* _TASK DIRECTIONS_
Please take the entries below from the first line through the line containing "phaseCode .running] = [0, 1, 2, 3, 4] ∧" and repeat them exactly, leaving out everything after.
*** RECORDS FOR THIS EXERCISE Section Begins ***
/-- The fields of the read-outs, each at its offset, saturated, with the absent forms of R199 and the
codes of R200: Read Stand (R207), Read Cells with the odometer block or with the cells from a first serial
on (R42, R205), Read Trips (R206), and Read Gauges, both views of Read Product and Read Nodes (R66, R74,
R179, R208); so too the event entries of Read Events with their codes and subjects (R190, R208, R209), and
the stand demand block of Set Offset and Reset Trim (R204). An absent product index that also has a
presence bit shows 0xFF: the model's choice (log entry 27). -/
def Obligations.ReadoutFields : Prop :=
  ([trackCode .stopped, trackCode .threading, trackCode .running] = [0, 1, 2] ∧
    [gaugeModeCode .absent, gaugeModeCode .measuring, gaugeModeCode .standardizing,
      gaugeModeCode .fault] = [0, 1, 2, 3] ∧
    [phaseCode .none, phaseCode .waiting, phaseCode .placed, phaseCode .accepted,
      phaseCode .running] = [0, 1, 2, 3, 4] ∧
    [sourceCode .none, sourceCode .length, sourceCode .host] = [0, 1, 2] ∧
    [actCode .open_, actCode .travel, actCode .settle, actCode .hold, actCode .opening,
      actCode .openFailed, actCode .released] = [0, 1, 2, 3, 4, 5, 6] ∧
    [nodeStateCode .absent, nodeStateCode .present, nodeStateCode .lost] = [0, 1, 2] ∧
    [linkStateCode .free, linkStateCode .part, linkStateCode .node, linkStateCode .resetting] =
      [0, 1, 2, 3] ∧
    [classCode .fastStop, classCode .emergency] = [0, 1] ∧
    [stopRank .none, stopRank .fast, stopRank .emergency] = [0, 1, 2] ∧
    [confirmCode .idle, confirmCode .waiting, confirmCode .confirmed, confirmCode .expired] =
      [0, 1, 2, 3] ∧
    [driveCode .unknown, driveCode .running, driveCode .stopping, driveCode .stopped] =
      [0, 1, 2, 3] ∧
    (roleCode .none = 0xFF ∧ roleCode .entry = 0 ∧
      (∀ i : Stand, roleCode (.stand i) = 1 + i.val) ∧
      ∀ p : Gauge, roleCode (.gauge p) = 6 + p.val) ∧
    [eventNumber .gaugeStandardized, eventNumber .threadingDone, eventNumber .weldEntered,
      eventNumber .weldAtStand, eventNumber .standOpened, eventNumber .stopConfirmed,
      eventNumber .tripsCleared, eventNumber .nodePresent, eventNumber .gaugeStdRefused,
      eventNumber .trimRejected, eventNumber .weldIgnored, eventNumber .gaugeOverdue,
      eventNumber .coilListEmpty, eventNumber .standLimited, eventNumber .standReleased,
      eventNumber .linkReset, eventNumber .trackingPoolFull, eventNumber .gaugeFault,
      eventNumber .nodeLost, eventNumber .standOpenFailed, eventNumber .escalated] =
      [1, 2, 3, 4, 5, 6, 7, 8, 9, 10, 11, 12, 13, 14, 15, 16, 17, 18, 19, 20, 21]) ∧
  (∀ e : Event,
    let bs := eventBytes e
    bs.length = 18 ∧ Shows bs 0 1 (eventNumber e.code) ∧ Shows bs 1 1 (eventLevel e.code) ∧
    (e.subject = .none → Shows bs 2 1 0 ∧ Shows bs 3 1 0) ∧
    (∀ i : Stand, e.subject = .stand i → Shows bs 2 1 1 ∧ Shows bs 3 1 (i.val + 1)) ∧
    (∀ z : Zone, e.subject = .zone z → Shows bs 2 1 2 ∧ Shows bs 3 1 z.val) ∧
    (∀ p : Gauge, e.subject = .gauge p → Shows bs 2 1 3 ∧ Shows bs 3 1 p.val) ∧
    (∀ a : Node, e.subject = .node a → Shows bs 2 1 4 ∧ Shows bs 3 1 a.val) ∧
    Shows bs 4 6 (e.serial.getD 0) ∧ Shows bs 10 4 e.value.toNat ∧ Shows bs 14 4 e.time.toNat) ∧
  (∀ (s : State) (i : Stand),
    let bs := demandBlock s i
    let d := s.demands[i]
    bs.length = 11 ∧ ShowsInt bs 0 2 d.ff ∧ ShowsInt bs 2 2 d.trim ∧ ShowsInt bs 4 2 d.offset ∧
    ShowsInt bs 6 4 ((d.demand.map (·.value)).getD 0) ∧ flagAt bs 10 0 = d.demand.isSome ∧
    flagAt bs 10 1 = d.limited ∧ flagAt bs 10 2 = d.freeze.isSome ∧ field bs 10 1 < 8) ∧
  ∀ s : State, Bounded s → RunSound s → RanksSound s →
    (∀ i : Stand,
      let bs := standReadout s i
      let r := s.stands[i]
      let a := s.actuators[i]
      let d := s.demands[i]
      Shows bs 0 1 (i.val + 1) ∧
      (flagAt bs 1 0 = r.configured ∧ flagAt bs 1 1 = decide (r.mode = .band) ∧
        flagAt bs 1 2 = a.t.isSome ∧ flagAt bs 1 3 = a.reported.isSome ∧
        flagAt bs 1 4 = s.store.active[i].isSome ∧ flagAt bs 1 5 = d.demand.isSome ∧
        flagAt bs 1 6 = d.limited ∧ flagAt bs 1 7 = d.freeze.isSome) ∧
      (r.addr = none → field bs 2 1 = 0xFF ∧ field bs 3 1 = 0 ∧ field bs 4 1 = 0) ∧
      (∀ n : Node, r.addr = some n → Shows bs 2 1 n.val ∧
        Shows bs 3 1 (nodeStateCode s.nodes[n].state) ∧ flagAt bs 4 0 = s.nodes[n].remote ∧
        field bs 4 1 < 2) ∧
      Shows bs 5 1 (actCode a.state) ∧ ShowsInt bs 6 4 a.c ∧ ShowsInt bs 10 4 a.p ∧
      ShowsInt bs 14 4 (a.t.getD 0) ∧ ShowsInt bs 18 4 (a.reported.getD 0) ∧
      Shows bs 22 1 a.number.toNat ∧
      (a.work = none → Shows bs 23 1 0 ∧ Shows bs 24 1 0 ∧ ShowsInt bs 25 4 0 ∧ Shows bs 29 1 0) ∧
      (∀ w : Work, a.work = some w → Shows bs 24 1 w.number.toNat ∧
        (w.phase = .queued → Shows bs 29 1 0) ∧ (w.phase = .inFlight → Shows bs 29 1 1) ∧
        (w.phase = .moving → Shows bs 29 1 2) ∧
        (∀ v : Int, w.cmd = .travel v → Shows bs 23 1 1 ∧ ShowsInt bs 25 4 v) ∧
        (∀ v : Int, w.cmd = .trim v → Shows bs 23 1 2 ∧ ShowsInt bs 25 4 v) ∧
        (w.cmd = .open_ → Shows bs 23 1 3 ∧ ShowsInt bs 25 4 0)) ∧
      (∀ x ∈ [(30, a.settleT), (32, a.moveT), (34, a.openT)],
        (x.2 = none → field bs x.1 2 = 0xFFFF) ∧
        ∀ t : Timer, x.2 = some t → Shows bs x.1 2 (t.load - (s.now - t.start).toNat)) ∧
      (s.store.active[i] = none → field bs 36 1 = 0xFF) ∧
      (∀ p : Product, s.store.active[i] = some p → Shows bs 36 1 p.val) ∧
      ShowsInt bs 37 2 d.ff ∧ ShowsInt bs 39 2 d.trim ∧ ShowsInt bs 41 2 d.offset ∧
      ShowsInt bs 43 4 ((d.demand.map (·.value)).getD 0) ∧
      ShowsInt bs 47 4 ((d.demand.map (·.sum)).getD 0) ∧ Shows bs 51 6 (d.freeze.getD 0)) ∧
    (∀ first n k : Nat,
      let bs := cellsReply s first n k
      Shows bs 0 1 (trackCode s.track.mode) ∧ Shows bs 1 2 s.track.queue.length ∧
      (s.track.queue = [] → Shows bs 3 6 0 ∧ Shows bs 9 6 0) ∧
      (∀ (c : Cell) (rest : List Cell), s.track.queue = c :: rest → Shows bs 3 6 c.serial) ∧
      (∀ (c : Cell) (rest : List Cell), s.track.queue = rest ++ [c] → Shows bs 9 6 c.serial) ∧
      (n = 0 → bs.length = 83 ∧
        (∀ z : Zone, Shows bs (15 + 6 * z.val) 6 s.track.odo[z]) ∧
        (s.track.cobble = none → Shows bs 51 1 0) ∧
        (∀ i : Stand, s.track.cobble = some i → Shows bs 51 1 (i.val + 1)) ∧
        (s.track.forming = none → field bs 52 1 = 0 ∧ field bs 53 14 = 0 ∧ field bs 67 1 = 0xFF ∧
          field bs 68 12 = 0 ∧ field bs 80 1 = 0xFF ∧ field bs 81 2 = 0) ∧
        ∀ f : FormingCell, s.track.forming = some f →
          flagAt bs 52 0 = true ∧ flagAt bs 52 1 = f.headEnd ∧ flagAt bs 52 2 = f.weld ∧
          flagAt bs 52 3 = f.extended ∧ flagAt bs 52 4 = f.pendingWeld.isSome ∧
          field bs 52 1 < 32 ∧ Shows bs 53 6 f.stamp ∧
          Shows bs 59 4 (s.track.odo[(0 : Fin 6)] - f.stamp) ∧ Shows bs 63 4 f.coil.toNat ∧
          Shows bs 67 1 f.product.val ∧ Shows bs 68 2 f.count ∧
          (f.pendingWeld = none →
            field bs 70 10 = 0 ∧ field bs 80 1 = 0xFF ∧ field bs 81 2 = 0) ∧
          ∀ w : PendingWeld, f.pendingWeld = some w → Shows bs 70 6 w.stamp ∧
            Shows bs 76 4 w.coil.toNat ∧ Shows bs 80 1 w.product.val ∧ Shows bs 81 2 w.count) ∧
      (1 ≤ n → n ≤ 8 →
        let cs := (s.track.queue.filter fun c => decide (first ≤ c.serial)).take n
        let size := if k = 0 then 24 else 27
        bs.length = 16 + size * cs.length ∧ Shows bs 15 1 cs.length ∧
        ∀ (j : Nat) (c : Cell), cs[j]? = some c → c.approach ≤ 5 →
          let r := bs.drop (16 + size * j)
          Shows r 0 6 c.serial ∧ Shows r 6 4 c.coil.toNat ∧ Shows r 10 1 c.product.val ∧
          flagAt r 11 0 = c.headEnd ∧ flagAt r 11 1 = c.weld ∧ flagAt r 11 2 = c.measured.isSome ∧
          flagAt r 11 3 = c.extended ∧ field r 11 1 / 16 = c.approach ∧
          (k = 0 → Shows r 12 6 c.e0 ∧ Shows r 18 4 c.l0 ∧
            Shows r 22 2 ((c.measured.map (·.h0)).getD 0)) ∧
          ∀ i : Nat, k = i + 1 → (c.entries[i]? = none → field r 12 15 = 0) ∧
            ∀ e : StandEntry, c.entries[i]? = some e →
              flagAt r 12 0 = true ∧ flagAt r 12 1 = e.hm.isSome ∧ flagAt r 12 2 = e.hf.isSome ∧
              flagAt r 12 3 = (e.hf.map (·.saturated)).getD false ∧ flagAt r 12 4 = e.monUsed ∧
              field r 12 1 < 32 ∧ Shows r 13 6 e.stamp ∧ ShowsInt r 19 2 e.ff ∧
              Shows r 21 2 e.count ∧ Shows r 23 2 (e.hm.getD 0) ∧
              Shows r 25 2 ((e.hf.map (·.value)).getD 0))) ∧
    (∀ p : Gauge,
      let r := (gaugesReply s).drop (25 * p.val)
      let g := s.gauges[p]
      flagAt r 0 0 = g.installed ∧ flagAt r 0 1 = g.holdOff ∧ flagAt r 0 2 = g.overdue ∧
      field r 0 1 < 8 ∧ (g.addr = none → field r 1 1 = 0xFF) ∧
      (∀ a : Node, g.addr = some a → Shows r 1 1 a.val) ∧ Shows r 2 4 g.g ∧
      Shows r 6 4 g.stdLength ∧ Shows r 10 4 g.weldGuard ∧ Shows r 14 1 (gaugeModeCode g.mode) ∧
      Shows r 15 6 g.length ∧ Shows r 21 1 (phaseCode g.phase) ∧
      Shows r 22 1 (sourceCode g.source) ∧ Shows r 23 2 g.discarded) ∧
    (∀ p : Product,
      let bs := productEntryReply s p
      let e := s.store.table[p]
      let names (q : Option Product) := decide (q = some p)
      let formed := names (s.track.forming.map (·.product))
      let waits := names ((s.track.forming.bind (·.pendingWeld)).map (·.product))
      let cells := s.track.queue.countP fun c => decide (c.product = p)
      let listed := s.store.coils.countP fun c => decide (c.product = p)
      let count := cells + bit formed 1 + bit waits 1 + s.store.active.toList.countP names +
        listed + bit (names s.store.threading) 1
      let state := if e.loaded = false then 0 else if count = 0 then 1 else 2
      (Shows bs 0 1 p.val ∧ Shows bs 1 1 state ∧ Shows bs 2 2 count ∧ Shows bs 4 2 cells ∧
        flagAt bs 6 0 = formed ∧ flagAt bs 6 1 = waits ∧ flagAt bs 6 2 = names s.store.threading ∧
        field bs 6 1 < 8 ∧ (∀ i : Stand, flagAt bs 7 i.val = names s.store.active[i]) ∧
        field bs 7 1 < 32 ∧ Shows bs 8 1 listed ∧ Shows bs 9 4 e.code.toNat ∧
        Shows bs 13 1 (bit e.carryTrim 1) ∧ Shows bs 14 2 e.hRef ∧
        ∀ i : Stand, Shows bs (16 + 10 * i.val) 2 e.hExit[i] ∧
          ShowsInt bs (18 + 10 * i.val) 4 e.sSet[i] ∧ Shows bs (22 + 10 * i.val) 2 e.kFf[i] ∧
          Shows bs (24 + 10 * i.val) 2 e.kMon[i]) ∧
      (let t := productTableReply s
       Shows t (7 * p.val) 1 state ∧ Shows t (7 * p.val + 1) 2 count ∧
        Shows t (7 * p.val + 3) 4 e.code.toNat)) ∧
    (let t := productTableReply s
     let index (o : Nat) (q : Option Product) :=
      (q = none → field t o 1 = 0xFF) ∧ ∀ p : Product, q = some p → Shows t o 1 p.val
     t.length = 119 + 5 * s.store.coils.length ∧ index 112 s.store.threading ∧
      (∀ i : Stand, index (113 + i.val) s.store.active[i]) ∧ Shows t 118 1 s.store.coils.length ∧
      ∀ (j : Nat) (c : Coil), s.store.coils[j]? = some c →
        Shows t (119 + 5 * j) 4 c.id.toNat ∧ Shows t (123 + 5 * j) 1 c.product.val) ∧
    (let bs := nodesReply s
     let l := s.link
     let own (v rest : Nat) := if s.mill.configured = true then v else rest
     Shows bs 0 1 (linkStateCode l.state) ∧ flagAt bs 1 0 = l.stuck ∧ flagAt bs 1 1 = l.yield ∧
      flagAt bs 1 2 = l.lastReset.isSome ∧ field bs 1 1 < 8 ∧
      (l.lastReset = none → Shows bs 2 4 0) ∧
      (∀ t : Time, l.lastReset = some t → Shows bs 2 4 (s.now - t).toNat) ∧
      Shows bs 6 2 (own s.mill.respUs 2000) ∧ Shows bs 8 2 (own s.mill.txnLimitUs 20000) ∧
      Shows bs 10 2 (own s.mill.silenceMs 1000) ∧ Shows bs 12 1 l.ring.val ∧
      field bs 13 3 < 2 ^ 17 ∧
      (field bs 13 3).testBit 0 = stopFilled s ∧
      (∀ i : Stand, (field bs 13 3).testBit (1 + i.val) = openFilled s i ∧
        (field bs 13 3).testBit (6 + i.val) = gapFilled s i) ∧
      (∀ p : Gauge, (field bs 13 3).testBit (11 + p.val) = decide (s.gauges[p].phase = .placed)) ∧
      (l.inFlight = none → field bs 16 1 = 0xFF) ∧
      (∀ f : InFlight, l.inFlight = some f →
        (∀ lv b, f.item = .stop lv b → Shows bs 16 1 0) ∧
        (∀ i n, f.item = .gapOpen i n → Shows bs 16 1 (1 + i.val)) ∧
        (∀ i cmd n, f.item = .gap i cmd n → Shows bs 16 1 (6 + i.val)) ∧
        ∀ p, f.item = .standardize p → Shows bs 16 1 (11 + p.val)) ∧
      Shows bs 17 2 l.counters.checkErrors ∧ Shows bs 19 2 l.counters.rejected ∧
      Shows bs 21 2 l.counters.failed ∧ Shows bs 23 2 l.counters.abandoned ∧
      Shows bs 25 2 l.counters.resets ∧
      ∀ a : Node,
        let r := bs.drop (27 + 7 * a.val)
        let n := s.nodes[a]
        Shows r 0 1 (roleCode n.role) ∧ Shows r 1 1 (nodeStateCode n.state) ∧
        flagAt r 2 0 = n.remote ∧ flagAt r 2 1 = decide (n.state ≠ .absent) ∧ field r 2 1 < 4 ∧
        (n.state = .absent → Shows r 3 2 0) ∧
        (n.state ≠ .absent → Shows r 3 2 (s.now - n.lastFrame).toNat) ∧
        Shows r 5 1 n.failures ∧ Shows r 6 1 n.echo.toNat) ∧
    ∀ ks : List Source, ks.length ≤ 12 →
      let ls := latchedReply s ks
      let cs := configReply s
      ls.length = 21 + 15 * ks.length ∧ Shows ls 20 1 ks.length ∧
      (∀ (j : Nat) (k : Source), ks[j]? = some k →
        let r := ls.drop (21 + 15 * j)
        let e := s.trips.records[k]
        Shows r 0 1 k.val ∧ Shows r 1 1 (classCode e.cls) ∧ Shows r 2 1 e.affected.toNat ∧
        (e.latched = true → Shows r 3 1 e.rank) ∧ Shows r 4 4 e.time.toNat ∧ Shows r 8 1 e.count ∧
        Shows r 9 6 e.detail) ∧
      (∀ k : Source, Shows cs (20 + 2 * k.val) 1 (classCode s.trips.records[k].cls) ∧
        Shows cs (21 + 2 * k.val) 1 s.trips.records[k].affected.toNat) ∧
      ∀ bs ∈ [ls, cs],
        Shows bs 0 1 (latchedCount s) ∧ flagAt bs 1 0 = s.trips.escalation.isSome ∧
        flagAt bs 1 1 = s.mstop ∧ field bs 1 1 < 4 ∧
        (s.trips.escalation = none → Shows bs 2 1 0) ∧
        (s.trips.escalation = some .stopUnconfirmed → Shows bs 2 1 1) ∧
        (s.trips.escalation = some .openFailed → Shows bs 2 1 2) ∧
        Shows bs 3 1 (stopRank s.trips.stopWanted) ∧ Shows bs 4 1 (stopRank s.trips.stopSent) ∧
        Shows bs 5 1 (confirmCode s.trips.confirm) ∧
        (s.trips.confirmT = none → field bs 6 2 = 0xFFFF) ∧
        (∀ t : Timer, s.trips.confirmT = some t →
          Shows bs 6 2 (t.load - (s.now - t.start).toNat)) ∧
        (∀ x : Fin 8, flagAt bs 8 x.val = s.trips.pressed[x]) ∧
        Shows bs 9 1 (driveCode s.trips.driveEntry) ∧
        (∀ i : Stand, Shows bs (10 + i.val) 1 (driveCode s.trips.drive[i])) ∧
        ∀ z : Fin 5, Shows bs (15 + z.val) 1 s.trips.low[z]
*** RECORDS FOR THIS EXERCISE Section Ends ***
* _PROBLEM SOLUTION_
/-- The fields of the read-outs, each at its offset, saturated, with the absent forms of R199 and the
codes of R200: Read Stand (R207), Read Cells with the odometer block or with the cells from a first serial
on (R42, R205), Read Trips (R206), and Read Gauges, both views of Read Product and Read Nodes (R66, R74,
R179, R208); so too the event entries of Read Events with their codes and subjects (R190, R208, R209), and
the stand demand block of Set Offset and Reset Trim (R204). An absent product index that also has a
presence bit shows 0xFF: the model's choice (log entry 27). -/
def Obligations.ReadoutFields : Prop :=
  ([trackCode .stopped, trackCode .threading, trackCode .running] = [0, 1, 2] ∧
    [gaugeModeCode .absent, gaugeModeCode .measuring, gaugeModeCode .standardizing,
      gaugeModeCode .fault] = [0, 1, 2, 3] ∧
    [phaseCode .none, phaseCode .waiting, phaseCode .placed, phaseCode .accepted,
      phaseCode .running] = [0, 1, 2, 3, 4] ∧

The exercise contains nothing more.